Eu sei, pela Sarah e pela Beatrice, que o meu nome tem sido cochichado pelos jardins e corredores do campus. Todo mundo quer saber o que uma caloura de padrão de beleza mediano tem de tão especial para chamar atenção do maior astro do rock da atualidade.
Lily Adams sabe muito bem que as pessoas estão intrigadas e curiosas. Acho que a mulher tem uma veia na publicidade, e está disposta ao que for necessário para garantir o sucesso do reality, então me envia uma mensagem reforçando a proposta que fez na gravadora.
— Como assim Lily Adams te mandou um DM? — Sarah entra no meu quarto sem bater.
Eu estou largada na cama de pijama e cabelo embolado, sem nenhuma motivação para levantar e abrir a janela. Então Sarah faz. Empurra a cortina pesada e deixa a luz do dia invadir o pequeno mausoléu da minha reputação. Ela também tem cuidado das minhas redes sociais — que agora já contam com algumas centenas de milhares de seguidores — já que, eu mesma, não tenho coragem de entrar na internet desde a Grande Catástrofe.
— Ela me queria no Reality Show dela — comento, apática.
— Tá brincando? Você já sabia?! — Sarah pula na cama, sentando-se sobre o próprio pé. — Por que não disse nada?
— Não pensei que fosse importante. — Chacoalho os ombros.
Minha amiga arregala os olhos.
— Nada importante?! — Parece chocada. — Você tem noção da oportunidade que quase deixou passar?
— A oportunidade de ser a palhaça no circo do Pedro? Não, obrigada.
— Você nunca ouviu aquele ditado? Se a vida te der limões, faça uma limonada. Sei que você não queria essa exposição, mas veja o lado positivo: você tá semi-famosa, e isso é mais do que a maior parte das pessoas que se mudam para Los Angeles em busca de sucesso podem dizer.
— Grande coisa. E o que eu faço com essa "semi-fama"? — Faço aspas com os dedos. — Porque eu continuo sem nenhum dinheiro, e até onde eu sei ninguém constrói uma carreira baseada em ser a ex-namorada de alguém.
— Se a Kim Kardashian construiu uma carreira baseada em uma sex tape — ela diz —, dá pra fazer uma carreira a partir de qualquer desastre. Ser a ex do Pedro é o que a gente tem pra agora. Vamos trabalhar com isso e depois a gente traça um plano para afastar a sua imagem da dele. Um passo de cada vez.
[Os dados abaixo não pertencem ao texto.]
-- ==== Sys2Proof/Machine/Sched.lean ====
section
/-!
DEFINITION. Launches, pours and the slot arbiter (13_scheduling_and_progress.md R249 to R268), the instantiation of continuations and arrivals
(R34, R156, R374), and the delivery of pending traps at their time (R210).
-/

namespace Sys2Proof.Machine

/-! ## Queue cores (R249) -/

/-- The ring size, class, enable, weight, latency cap, grace and context of a queue (table QCFG). -/
def Queue.size (k : Queue) : Nat := 2 ^ max 4 (Word.field k.cfg 0 4)
/-- CLASS is latency. -/
def Queue.latency (k : Queue) : Bool := k.cfg.getLsbD 4
/-- EN. -/
def Queue.en (k : Queue) : Bool := k.cfg.getLsbD 5
/-- WEIGHT; 0 acts as 1. -/
def Queue.weight (k : Queue) : Nat := max 1 (Word.field k.cfg 8 8)
/-- LCAP; values above 48 act as 48. -/
def Queue.lcap (k : Queue) : Nat := min 48 (Word.field k.cfg 16 6)
/-- GRACE, in nanoseconds. -/
def Queue.grace (k : Queue) : Nat := 1024 * Word.field k.cfg 32 16
/-- CTX. -/
def Queue.ctx (k : Queue) : CtxId := BitVec.ofNat 16 (Word.field k.cfg 48 16)

/-- A queue core acts for a context as a thread of it at PL.DRV, through no core's caches or L1 TLB (R249). -/
def queueWho (ctx : CtxId) : Who := { ctx, core := hwUnit, svc := false, pl := 1 }

/-- The place of a piece of memory of a context for a queue core: neither a caddy nor the configuration space (R249). -/
def State.queuePlace (s : State) (ctx : CtxId) (k : Kind) (va : Word) : Option Target :=
  if isCaddy va then none
  else match s.translate (queueWho ctx) va k with
    | .ok t => if t.cls == .config then none else some t
    | .error _ => none

/-- The access of a queue core. -/
def queueAccess (ctx : CtxId) (va : Word) (n : Nat) (t : Target) : Access :=
  { thread := queueSender 0, ctx, core := hwUnit, svc := false, pl := 1, va, pa := t.pa, n, cls := t.cls, home := t.home, bypass := true }

/-- The places of the lines of a range. -/
def State.queuePlaces (s : State) (ctx : CtxId) (k : Kind) (va : Word) (n : Nat) : Option (List (Word × Nat × Target)) :=
  (pieces va 64 n n).mapM fun p => (s.queuePlace ctx k p.1).map fun t => (p.1, p.2, t)

/-- A queue core reads bytes of a context's memory. -/
def State.queueRead (s : State) (ctx : CtxId) (ls : List (Word × Nat × Target)) : List Byte × State :=
  ls.foldl (fun acc l =>
    let (bs, s) := acc.2.readAt (queueAccess ctx l.1 l.2.1 l.2.2)
    (acc.1 ++ bs, s)) ([], s)

/-- A queue core's walks for a range of a context's memory read their entries (R345, R347). -/
def State.queueWalk (s : State) (ctx : CtxId) (va : Word) (n : Nat) : State := if n = 0 then s else s.walkRange (queueWho ctx) (va, n)

/-- A completion record is written as one 16-byte write (R253, R255); one to outside the device is held while the device is viral (R400). -/
def State.writeRecord (s : State) (ctx : CtxId) (va : Word) (w0 w1 : Word) : State :=
  let s := s.queueWalk ctx va 16
  match s.queuePlace ctx .store va with
  | none => s
  | some t =>
    let bs := leBytes 8 w0.toNat ++ leBytes 8 w1.toNat
    if s.viral.on && (t.cls == .host || t.cls == .pod) then
      let (g, s) := s.newGroup .st [] 1
      s.hold t.pa ctx (queueSender 0) .st g bs
    else s.writeAt (queueAccess ctx va 16 t) bs

/-! ## Packets (R251 to R254) -/

/-- A launch packet. -/
structure Launch where
  bytes : List Byte
  edges : List (List Byte)

/-- A doubleword of a packet. -/
def Launch.word (l : Launch) (off : Nat) : Word := imgWord l.bytes off
/-- CTRL. -/
def Launch.ctrl (l : Launch) : Nat := leNat ((l.bytes.drop 0xC).take 2)
/-- AFF. -/
def Launch.aff (l : Launch) : Nat := l.ctrl % 4
/-- CLASS is latency. -/
def Launch.latency (l : Launch) : Bool := l.ctrl / 4 % 2 == 1
/-- NDEP. -/
def Launch.ndep (l : Launch) : Nat := l.ctrl / 8 % 8
/-- AFFARG. -/
def Launch.affarg (l : Launch) : Word := l.word 0x10
/-- COMPL. -/
def Launch.compl (l : Launch) : Word := l.word 0x58

/-- Check 2: reserved bits, NDEP and alignments. -/
def Launch.reservedOk (l : Launch) : Bool :=
  Word.field (l.word 0) 48 16 == 0 && l.ctrl / 64 == 0 && leNat ((l.bytes.drop 0xE).take 2) == 0 &&
  (match l.aff with
    | 0 | 1 => l.affarg == 0
    | 2 => Word.field l.affarg 32 32 == 0
    | _ => Word.field l.affarg 6 58 == 0) &&
  ((l.bytes.drop 0x68).all (· == 0)) && l.ndep ≤ 4 && l.compl.toNat % 16 == 0 && (l.word 0x60).toNat % 8 == 0 &&
  l.edges.all fun e => Word.field (imgWord e 0) 32 32 == 0

/-- A VALID entry of a rank that names the context itself (R253). -/
def State.ownRank (s : State) (ctx : CtxId) (r : Nat) : Bool :=
  let e := s.rankEntry ctx r
  r < s.rankLen ctx && e.getLsbD 63 && Word.field e 16 16 == ctx.toNat

/-- Word 0 of ring record `r` of a context (R355). -/
def State.ringRec (s : State) (ctx : CtxId) (r : Nat) : Word := s.ctxField ctx (0x800 + 32 * r)

/-- Check 4: the affinity can be served. -/
def State.affOk (s : State) (ctx : CtxId) (l : Launch) : Bool :=
  match l.aff with
  | 0 | 1 => !(s.rankCores ctx).isEmpty
  | 2 =>
    let lo := Word.field l.affarg 0 16
    let hi := Word.field l.affarg 16 16
    lo ≤ hi && (List.range (hi - lo + 1)).all fun i => s.ownRank ctx (lo + i)
  | _ => ringSize (s.ringRec ctx (Word.field l.affarg 0 6)) != 0

/-- An edge record as a dependence (R252). -/
def edgeOf (e : List Byte) : Edge :=
  { pour := BitVec.ofNat 32 (Word.field (imgWord e 0) 0 32)
    regions := (List.range 4).map fun j => (imgWord e (8 + 16 * j), imgWord e (16 + 16 * j)) }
O primeiro é você ligar pra Lily Adams e negociar um cachê bem gordo pra colocar essa bunda no reality, porque, até onde sei, você precisa da grana e ela, da audiência.
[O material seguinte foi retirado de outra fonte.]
/-- One roster entry is written; the thread knows where it stands while it is stopped (R385, R388). -/
def State.putLine64 (s : State) (a : Nat) (l : RosterLine) : State :=
  let x := s.thread l.thread
  let s := s.putRecordBytes x.ctx a (wordBytes (x.image :: x.rosterWords l.parked l.away ++ [0, 0, 0]))
  s.setThread l.thread { x with rosterPa := some a }

/-- The roster, the event flags and the header of a save are written (R388). -/
def State.putRoster (s : State) (ctx : CtxId) (c : Coord) (rows : List RosterLine) (caddy : Bool) : State :=
  if (s.slotOf ctx).isNone then s
  else
    let a := s.saveArea ctx c
    let head : List Word := [if caddy then 3 else 1, s.time, BitVec.ofNat 64 rows.length, BitVec.ofNat 64 (a + 0x40400)]
    let s := (s.putRecordBytes ctx a (wordBytes head)).putRecordBytes ctx (a + 0xC0) (wordBytes [((s.coreAt c).flags ctx).setWidth 64])
    (rows.zipIdx).foldl (fun s l => s.putLine64 (a + 0x40400 + 64 * l.2) l.1) s

/-- Every slot and list of a core is rid of a context's threads, and other contexts' threads take the slots. -/
def State.clearSlots (s : State) (ctx : CtxId) (c : Coord) : State :=
  let other (t : Nat) : Bool := (s.thread t).ctx != ctx
  let k := s.coreAt c
  (s.setCore c { k with
    slots := Tab.keep (fun _ t => other t) k.slots
    lists := Tab.keep (fun _ l => !l.isEmpty) (Tab.mapVals (fun _ l => l.filter other) k.lists) }).fillSlots c

/-- A list of threads is stopped: those not stopped yet have their images written. -/
def State.saveAll (s : State) (ts : List Nat) : State :=
  ts.foldl (fun s t => if (s.thread t).place == .saved then s
    else
      let s := match (s.thread t).onService with
        | some _ => s.unplace t
        | none => s
      s.saveImage t) s

/-! ## Stop records (R383) -/

/-- Word 0 of a stop record (table Stop record header). -/
def recordHead (kind cause unit ch : Nat) (origin : Bool) (ctx : CtxId) : Word :=
  BitVec.ofNat 64 (kind + cause % 256 * 2 ^ 8 + unit % 512 * 2 ^ 16 + ch % 4 * 2 ^ 25 + (if origin then 2 ^ 27 else 0) + ctx.toNat * 2 ^ 32)

/-- A stop record is written at an offset of the context's stop area. -/
def State.putRecord (s : State) (ctx : CtxId) (off : Nat) (head : Word) (ws : List Word) : State :=
  if (s.slotOf ctx).isNone then s
  else s.putRecordBytes ctx ((s.ctxField ctx 0x18).toNat + off) (wordBytes (head :: s.time :: ws))

/-- The unit raised the halt. -/
def Halt.by (h : Halt) (kind : Nat) (c : Coord) : Bool := h.unit == some c && h.kind == kind

/-- The core's record: its slots, its threads, and what the origin of a fatal trap or HALT names. -/
def State.coreRecord (s : State) (ctx : CtxId) (h : Halt) (c : Coord) (rows : List RosterLine) : State :=
  let k := s.coreAt c
  let mask := (k.slots.filter fun e => (s.thread e.2).ctx == ctx).foldl (fun n e => n + 2 ^ e.1) 0
  let listed := (k.lists.flatMap (·.2)).filter fun t => (s.thread t).ctx == ctx
  let arrivals := (k.inbox ctx).entries.filter (·.kind == 2)
  let stopped := rows.filter fun l => !l.away && !listed.contains l.thread
  let origin := h.by 1 c
  if rows.isEmpty && arrivals.isEmpty && !origin then s
  else
    let o : List Word := if origin && h.cause ≤ 2 then [h.image, h.pc, h.tcause, h.val] else [0, 0, 0, 0]
    s.putRecord ctx (128 * unitOf c) (recordHead 1 h.cause c.toNat 0 origin ctx)
      ([BitVec.ofNat 64 mask, BitVec.ofNat 64 (stopped.length + (listed.length + arrivals.length) * 2 ^ 32)] ++ o)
— Acha que a grana vai ser boa?
O eco da minha própria voz é o que me faz perceber que estou realmente considerando.
— Mais do que uma vaga de garçonete ou secretária. Com certeza.
Suspiro longamente. Claro que é tentador, mas...
— Eu não sei se eu sou interessante o suficiente para um reality... tipo, eu não sou uma modelo ou uma socialite rica. Eu só trabalho, estudo e preciso de grana, como 90% da população. Se eu tivesse uma vida mais legal, tipo a sua...
— A minha vida não é diferente da sua — Sarah rebate.
— É sim! Você vai pra festas de vez em sempre, tira fotos e tem um blog! Eu queria ter um blog, mas nunca teria tantos seguidores que nem você.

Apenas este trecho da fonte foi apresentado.